The recommended dose of Moderna’s new formulation for this age group is 25 mcg, compared with 50 mcg dose for children aged 6 to 11 years, and 100 mcg dose for people aged 12 years and over.

The recommended interval between each dose is 8 weeks and data suggest that protection will predominantly be against severe illness rather than infection.

A clinical trial including some 5500 children aged 6 months to <5 years showed that the Moderna vaccine provided only modest protection against infection (vaccine efficacy 35-52%) with the Omicron variant after two doses (25 mcg per dose).

The Moderna vaccine has already been approved for this age group (and dosage) in the US, and for the period June 18th to July 20th, 2022, more than 544,000 children in this category had received at least one shot, with no serious safety issues reported to date by the CDC or FDA.

Second dose data can be expected from mid-August 2022.
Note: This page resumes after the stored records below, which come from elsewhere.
-- ==== Sys2Proof/Machine/Dispatch.lean ====
section
/-! DEFINITION. The meaning of every instruction, one arm per constructor, each a direct call. -/

namespace Sys2Proof.Machine

/-- What an instruction does, once its bytes have been fetched and PC stands past them (00_scope.md section 6). -/
def exec (i : Instr) (s : State) : Host.Outcome State Fault Refusal :=
  match i with
  | .movRR dst src => Sys2Proof.Machine.execMovRR dst src s
  | .movRM dst => Sys2Proof.Machine.execMovRM dst s
  | .movMR src => Sys2Proof.Machine.execMovMR src s
  | .hlt => Sys2Proof.Machine.execHlt s
  | .mviR dst d8 => Sys2Proof.Machine.execMviR dst d8 s
  | .mviM d8 => Sys2Proof.Machine.execMviM d8 s
  | .lxi rp d16 => Sys2Proof.Machine.execLxi rp d16 s
  | .lda a16 => Sys2Proof.Machine.execLda a16 s
  | .sta a16 => Sys2Proof.Machine.execSta a16 s
  | .lhld a16 => Sys2Proof.Machine.execLhld a16 s
  | .shld a16 => Sys2Proof.Machine.execShld a16 s
  | .ldax rp => Sys2Proof.Machine.execLdax rp s
  | .stax rp => Sys2Proof.Machine.execStax rp s
  | .xchg => Sys2Proof.Machine.execXchg s
  | .ldhi d8 => Sys2Proof.Machine.execLdhi d8 s
  | .ldsi d8 => Sys2Proof.Machine.execLdsi d8 s
  | .lhlx => Sys2Proof.Machine.execLhlx s
  | .shlx => Sys2Proof.Machine.execShlx s
  | .push rp => Sys2Proof.Machine.execPush rp s
  | .pushPsw => Sys2Proof.Machine.execPushPsw s
  | .pop rp => Sys2Proof.Machine.execPop rp s
  | .popPsw => Sys2Proof.Machine.execPopPsw s
  | .xthl => Sys2Proof.Machine.execXthl s
  | .sphl => Sys2Proof.Machine.execSphl s
  | .jmp a16 => Sys2Proof.Machine.execJmp a16 s
  | .jnz a16 => Sys2Proof.Machine.execJnz a16 s
  | .jz a16 => Sys2Proof.Machine.execJz a16 s
  | .jnc a16 => Sys2Proof.Machine.execJnc a16 s
  | .jc a16 => Sys2Proof.Machine.execJc a16 s
  | .jpo a16 => Sys2Proof.Machine.execJpo a16 s
  | .jpe a16 => Sys2Proof.Machine.execJpe a16 s
  | .jp a16 => Sys2Proof.Machine.execJp a16 s
  | .jm a16 => Sys2Proof.Machine.execJm a16 s
  | .pchl => Sys2Proof.Machine.execPchl s
  | .call a16 => Sys2Proof.Machine.execCall a16 s
  | .cnz a16 => Sys2Proof.Machine.execCnz a16 s
  | .cz a16 => Sys2Proof.Machine.execCz a16 s
  | .cnc a16 => Sys2Proof.Machine.execCnc a16 s
  | .cc a16 => Sys2Proof.Machine.execCc a16 s
  | .cpo a16 => Sys2Proof.Machine.execCpo a16 s
  | .cpe a16 => Sys2Proof.Machine.execCpe a16 s
  | .cp a16 => Sys2Proof.Machine.execCp a16 s
  | .cm a16 => Sys2Proof.Machine.execCm a16 s
  | .jnk a16 => Sys2Proof.Machine.execJnk a16 s
  | .jk a16 => Sys2Proof.Machine.execJk a16 s
  | .ret => Sys2Proof.Machine.execRet s
  | .rnz => Sys2Proof.Machine.execRnz s
  | .rz => Sys2Proof.Machine.execRz s
  | .rnc => Sys2Proof.Machine.execRnc s
  | .rc => Sys2Proof.Machine.execRc s
  | .rpo => Sys2Proof.Machine.execRpo s
  | .rpe => Sys2Proof.Machine.execRpe s
  | .rp => Sys2Proof.Machine.execRp s
  | .rm => Sys2Proof.Machine.execRm s
  | .rst n => Sys2Proof.Machine.execRst n s
  | .rstv => Sys2Proof.Machine.execRstv s
  | .inPort p8 => Sys2Proof.Machine.execInPort p8 s
  | .outPort p8 => Sys2Proof.Machine.execOutPort p8 s
  | .addR src => Sys2Proof.Machine.execAddR src s
  | .addM => Sys2Proof.Machine.execAddM s
  | .adi d8 => Sys2Proof.Machine.execAdi d8 s
  | .adcR src => Sys2Proof.Machine.execAdcR src s
  | .adcM => Sys2Proof.Machine.execAdcM s
  | .aci d8 => Sys2Proof.Machine.execAci d8 s
  | .subR src => Sys2Proof.Machine.execSubR src s
  | .subM => Sys2Proof.Machine.execSubM s
  | .sui d8 => Sys2Proof.Machine.execSui d8 s
  | .sbbR src => Sys2Proof.Machine.execSbbR src s
  | .sbbM => Sys2Proof.Machine.execSbbM s
  | .sbi d8 => Sys2Proof.Machine.execSbi d8 s
  | .anaR src => Sys2Proof.Machine.execAnaR src s
  | .anaM => Sys2Proof.Machine.execAnaM s
  | .ani d8 => Sys2Proof.Machine.execAni d8 s
  | .xraR src => Sys2Proof.Machine.execXraR src s
  | .xraM => Sys2Proof.Machine.execXraM s
  | .xri d8 => Sys2Proof.Machine.execXri d8 s
  | .oraR src => Sys2Proof.Machine.execOraR src s
  | .oraM => Sys2Proof.Machine.execOraM s
  | .ori d8 => Sys2Proof.Machine.execOri d8 s
  | .cmpR src => Sys2Proof.Machine.execCmpR src s
  | .cmpM => Sys2Proof.Machine.execCmpM s
  | .cpi d8 => Sys2Proof.Machine.execCpi d8 s
  | .dad rp => Sys2Proof.Machine.execDad rp s
  | .dsub => Sys2Proof.Machine.execDsub s
  | .rlc => Sys2Proof.Machine.execRlc s
  | .rrc => Sys2Proof.Machine.execRrc s
  | .ral => Sys2Proof.Machine.execRal s
  | .rar => Sys2Proof.Machine.execRar s
  | .arhl => Sys2Proof.Machine.execArhl s
  | .rdel => Sys2Proof.Machine.execRdel s
  | .inrR dst => Sys2Proof.Machine.execInrR dst s
  | .inrM => Sys2Proof.Machine.execInrM s
  | .dcrR dst => Sys2Proof.Machine.execDcrR dst s
  | .dcrM => Sys2Proof.Machine.execDcrM s
  | .inx rp => Sys2Proof.Machine.execInx rp s
  | .dcx rp => Sys2Proof.Machine.execDcx rp s
  | .daa => Sys2Proof.Machine.execDaa s
  | .cma => Sys2Proof.Machine.execCma s
  | .stc => Sys2Proof.Machine.execStc s
  | .cmc => Sys2Proof.Machine.execCmc s
  | .rim => Sys2Proof.Machine.execRim s
  | .sim => Sys2Proof.Machine.execSim s
  | .nop => Sys2Proof.Machine.execNop s
  | .ei => Sys2Proof.Machine.execEi s
  | .di => Sys2Proof.Machine.execDi s

end Sys2Proof.Machine
end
Safety data from the trial reported the same adverse events commonly seen in other age groups after mRNA vaccination, although fever was more common in this age group compared to older children and adults – lasting approximately 1-2 days and occurring more often in children who had previously been infected.

Only one vaccine-related febrile convulsion was reported during the trial, which occurred in a 17-month-old child, two days after their first dose.

ATAGI is not recommending vaccination for all children aged 6 months to <5 years, as despite large numbers of infections occurring in children in Australia and internationally, studies reveal that very few in this age group have been severely impacted by the virus and are the least likely to require hospitalization.

This advice is under ongoing consideration based on data on the disease burden and epidemiology (including the emergence of new variants such as BA.4 and BA.5), vaccine supply, emerging data on vaccine use in this age group, and the availability of new vaccines.